BEGIN

/-- R95: SETRGB, its words: the same checks, and each channel is clamped to 255 and packed red, green, blue. -/
def Obligations.SetrgbStoresClampedChannels : Prop :=
  ∀ (s : State) (index r g b : Word), Memory.wf s.buf = true →
    encode (.setrgb index r g b) = [0x00000003#32, index, r, g, b] ∧
    (s.mode = .uninit ∨ s.mode = .initializing →
      exec (.setrgb index r g b) s = .next (raiseError .notInitialized s)) ∧
    (s.mode = .idle ∨ s.mode = .tx → s.N ≤ index →
      exec (.setrgb index r g b) s = .next (raiseError .outOfRange s)) ∧
    (s.mode = .idle ∨ s.mode = .tx → index < s.N →
      ∃ s' v, exec (.setrgb index r g b) s = .next s' ∧ memRead index s' = some v ∧
        (v.extractLsb' 16 8).toNat = min r.toNat 255 ∧ (v.extractLsb' 8 8).toNat = min g.toNat 255 ∧
        (v.extractLsb' 0 8).toNat = min b.toNat 255 ∧
        (∀ k, k ≠ index.toNat → memLookup s'.buf k = memLookup s.buf k) ∧
        Responded s.port .ok none s s' ∧ SameButBufferAndResult s s')

/-- R97: CLEAR, its word: NOT_INITIALIZED, or every element reads 0, in one step, with no request. -/
def Obligations.ClearZeroesEveryElement : Prop :=
  ∀ s : State,
    encode .clear = [0x00000004#32] ∧
    (s.mode = .uninit ∨ s.mode = .initializing → exec .clear s = .next (raiseError .notInitialized s)) ∧
    (s.mode = .idle ∨ s.mode = .tx →
      ∃ s', exec .clear s = .next s' ∧ (∀ k, k < s.N → memRead k s' = some 0#24) ∧
        Responded s.port .ok none s s' ∧ SameButBufferAndResult s s')

/-- R98: GETPX, its words: the checks, or the element zero-extended in the response and nothing else changed. -/
def Obligations.GetpxReturnsElement : Prop :=
  ∀ (s : State) (index : Word),
    encode (.getpx index) = [0x00000006#32, index] ∧
    (s.mode = .uninit ∨ s.mode = .initializing →
      exec (.getpx index) s = .next (raiseError .notInitialized s)) ∧
    (s.mode = .idle ∨ s.mode = .tx → s.N ≤ index →
      exec (.getpx index) s = .next (raiseError .outOfRange s)) ∧
    (s.mode = .idle ∨ s.mode = .tx → index < s.N →
      ∃ s' v, exec (.getpx index) s = .next s' ∧ memRead index s = some v ∧
        Responded s.port .ok (some (v.setWidth 32)) s s' ∧ s'.buf = s.buf ∧ SameButBufferAndResult s s')

/-- 95_test_vectors.md E1: SETPX and then GETPX of the same index answers `(OK, color & 0x00FFFFFF)`. -/
def Obligations.SetThenGetReturnsMaskedColor : Prop :=
  ∀ (s : State) (index color : Word), Memory.wf s.buf = true →
    (s.mode = .idle ∨ s.mode = .tx) → index < s.N →
      ∃ s₁ s₂, exec (.setpx index color) s = .next s₁ ∧ exec (.getpx index) s₁ = .next s₂ ∧
        s₂.responses s.port = s.responses s.port ++
          [{ status := .ok, data := none }, { status := .ok, data := some (color &&& 0x00FFFFFF#32) }]

/-- R80, R97: CLEAR is `SETRGB k, 0, 0, 0` for every `k < N`. -/
def Obligations.ClearIsItsLoop : Prop :=
  ∀ s : State, Inv s → s.initialized = true →
    exec .clear s = .next (respondOk none
      { s with buf := (List.range s.N.toNat).foldl (fun m k => memInsert m k (channelsPixel 0#32 0#32 0#32)) s.buf })

/-- R58: SETPX, SETRGB and CLEAR done twice leave the buffer done once, as data. -/
def Obligations.BufferCommandsIdempotent : Prop :=
  ∀ (i : Instr) (s s₁ s₂ : State), Memory.wf s.buf = true →
    (∃ index color, i = .setpx index color) ∨ (∃ index r g b, i = .setrgb index r g b) ∨ i = .clear →
    exec i s = .next s₁ → exec i s₁ = .next s₂ →
      s₂.buf = s₁.buf ∧ s₂.status = s₁.status ∧ SameButBufferAndResult s₁ s₂

/-! ### Errors and responses -/

/-- R162 with the causes of R160: a decoded command reports exactly the first code that applies, and only where none
applies does it have its effect, with the response OK or, for an admitted INIT or SHOW, none yet. -/
def Obligations.FirstApplicableErrorReported : Prop :=
  ∀ (i : Instr) (s : State),
    (∀ code, reportedError i s = some code → exec i s = .next (raiseError code s)) ∧
    (reportedError i s = none → ∃ s', exec i s = .next s' ∧
      ((∃ data, Responded s.port .ok data s s') ∨
        ((∃ count, i = .init count) ∨ i = .showGrid) ∧ s'.status = s.status ∧ s'.rsp0 = s.rsp0 ∧
          s'.rsp1 = s.rsp1))

/-- R163: the outcome of each command in each mode. -/
def Obligations.CommandOutcomeByMode : Prop :=
  ∀ s : State,
    (s.mode = .uninit →
      (∀ count, count ≤ s.cfg.nMax → ∃ s', exec (.init count) s = .next s' ∧ s'.mode = .initializing ∧
        s'.phase = .iSetup ∧ s'.rsp0 = s.rsp0 ∧ s'.rsp1 = s.rsp1) ∧
      ∀ i, (∀ count, i ≠ .init count) → exec i s = .next (raiseError .notInitialized s)) ∧
    (s.mode = .initializing →
      (∀ count, exec (.init count) s = .next (raiseError .busy s)) ∧
      exec .showGrid s = .next (raiseError .busy s) ∧
      ∀ i, (∀ count, i ≠ .init count) → i ≠ .showGrid → exec i s = .next (raiseError .notInitialized s)) ∧
    (s.mode = .idle →
      (∀ count, exec (.init count) s = .next (raiseError .alreadyInitialized s)) ∧
      (∃ s', exec .showGrid s = .next s' ∧ s'.mode = .tx ∧ s'.phase = .tDlow ∧ s'.rsp0 = s.rsp0 ∧
        s'.rsp1 = s.rsp1)) ∧
    (s.mode = .tx →
      (∀ count, exec (.init count) s = .next (raiseError .busy s)) ∧
      exec .showGrid s = .next (raiseError .busy s)) ∧
    (s.mode = .idle ∨ s.mode = .tx →
      ∀ index color r g b,
        (∃ s' code, exec (.setpx index color) s = .next s' ∧ Responded s.port code none s s' ∧
          (code = .ok ↔ index < s.N) ∧ (code = .outOfRange ↔ s.N ≤ index)) ∧
        (∃ s' code, exec (.setrgb index r g b) s = .next s' ∧ Responded s.port code none s s' ∧
          (code = .ok ↔ index < s.N) ∧ (code = .outOfRange ↔ s.N ≤ index)) ∧
        (∃ s' code data, exec (.getpx index) s = .next s' ∧ Responded s.port code data s s' ∧
          (code = .ok ↔ index < s.N) ∧ (code = .outOfRange ↔ s.N ≤ index)) ∧
        (∃ s', exec .clear s = .next s' ∧ Responded s.port .ok none s s')) ∧
    (∀ p why rest, decode (s.words p) = .bad why rest →
      acceptCommand p s = .next (raiseError .badCommand (consume p rest s)))

/-- R161: a command that answers a code other than OK changes nothing but `status` (and its response); INIT's failing phase
step also `mode` and `phase`, and its one request stands in the trace. -/
def Obligations.ErrorsChangeOnlyStatus : Prop :=
  (∀ (i : Instr) (s s' : State) (code : ResultCode) (data : Option Word),
    exec i s = .next s' → Responded s.port code data s s' → code ≠ .ok →
      data = none ∧ s'.buf = s.buf ∧ SameButBufferAndResult s s') ∧
  (∀ (s s' : State) (ts : List Turn) (a : Answer) (code : ResultCode) (data : Option Word),
    s.turns = .take a :: ts → step s = .next s' → Responded s.owner code data s s' → code ≠ .ok →
      code = .initFailed ∧ data = none ∧ s'.buf = s.buf ∧ ∃ e, (e = Request.setup ∨ ∃ pin, e = .cfg pin) ∧
        SameButBufferAndResult
          { s with turns := ts, trace := s.trace ++ [e], mode := .uninit, phase := .noPhase } s')

/-- R77: the words of a response: `STATUS` in [7:0], 0 in [31:8], and a data word exactly for GETPX answered OK. -/
def Obligations.ResponseWordLayout : Prop :=
  (∀ r : Response, ∃ w, responseWords r = w :: r.data.toList ∧ w.extractLsb' 0 8 = codeByte r.status ∧
    w.extractLsb' 8 24 = 0#24) ∧
  (∀ (i : Instr) (s s' : State) (code : ResultCode) (data : Option Word),
    exec i s = .next s' → Responded s.port code data s s' →
      (data.isSome = true ↔ code = .ok ∧ ∃ index, i = .getpx index) ∧
      ∀ index, i = .getpx index → code = .ok → data = some ((memLookup s.buf index.toNat).setWidth 32))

END

How to complete this task:
Within the lines above, find those holding the word "busy" and copy them.

Output:
      (∀ count, exec (.init count) s = .next (raiseError .busy s)) ∧
      exec .showGrid s = .next (raiseError .busy s) ∧
      (∀ count, exec (.init count) s = .next (raiseError .busy s)) ∧
      exec .showGrid s = .next (raiseError .busy s)) ∧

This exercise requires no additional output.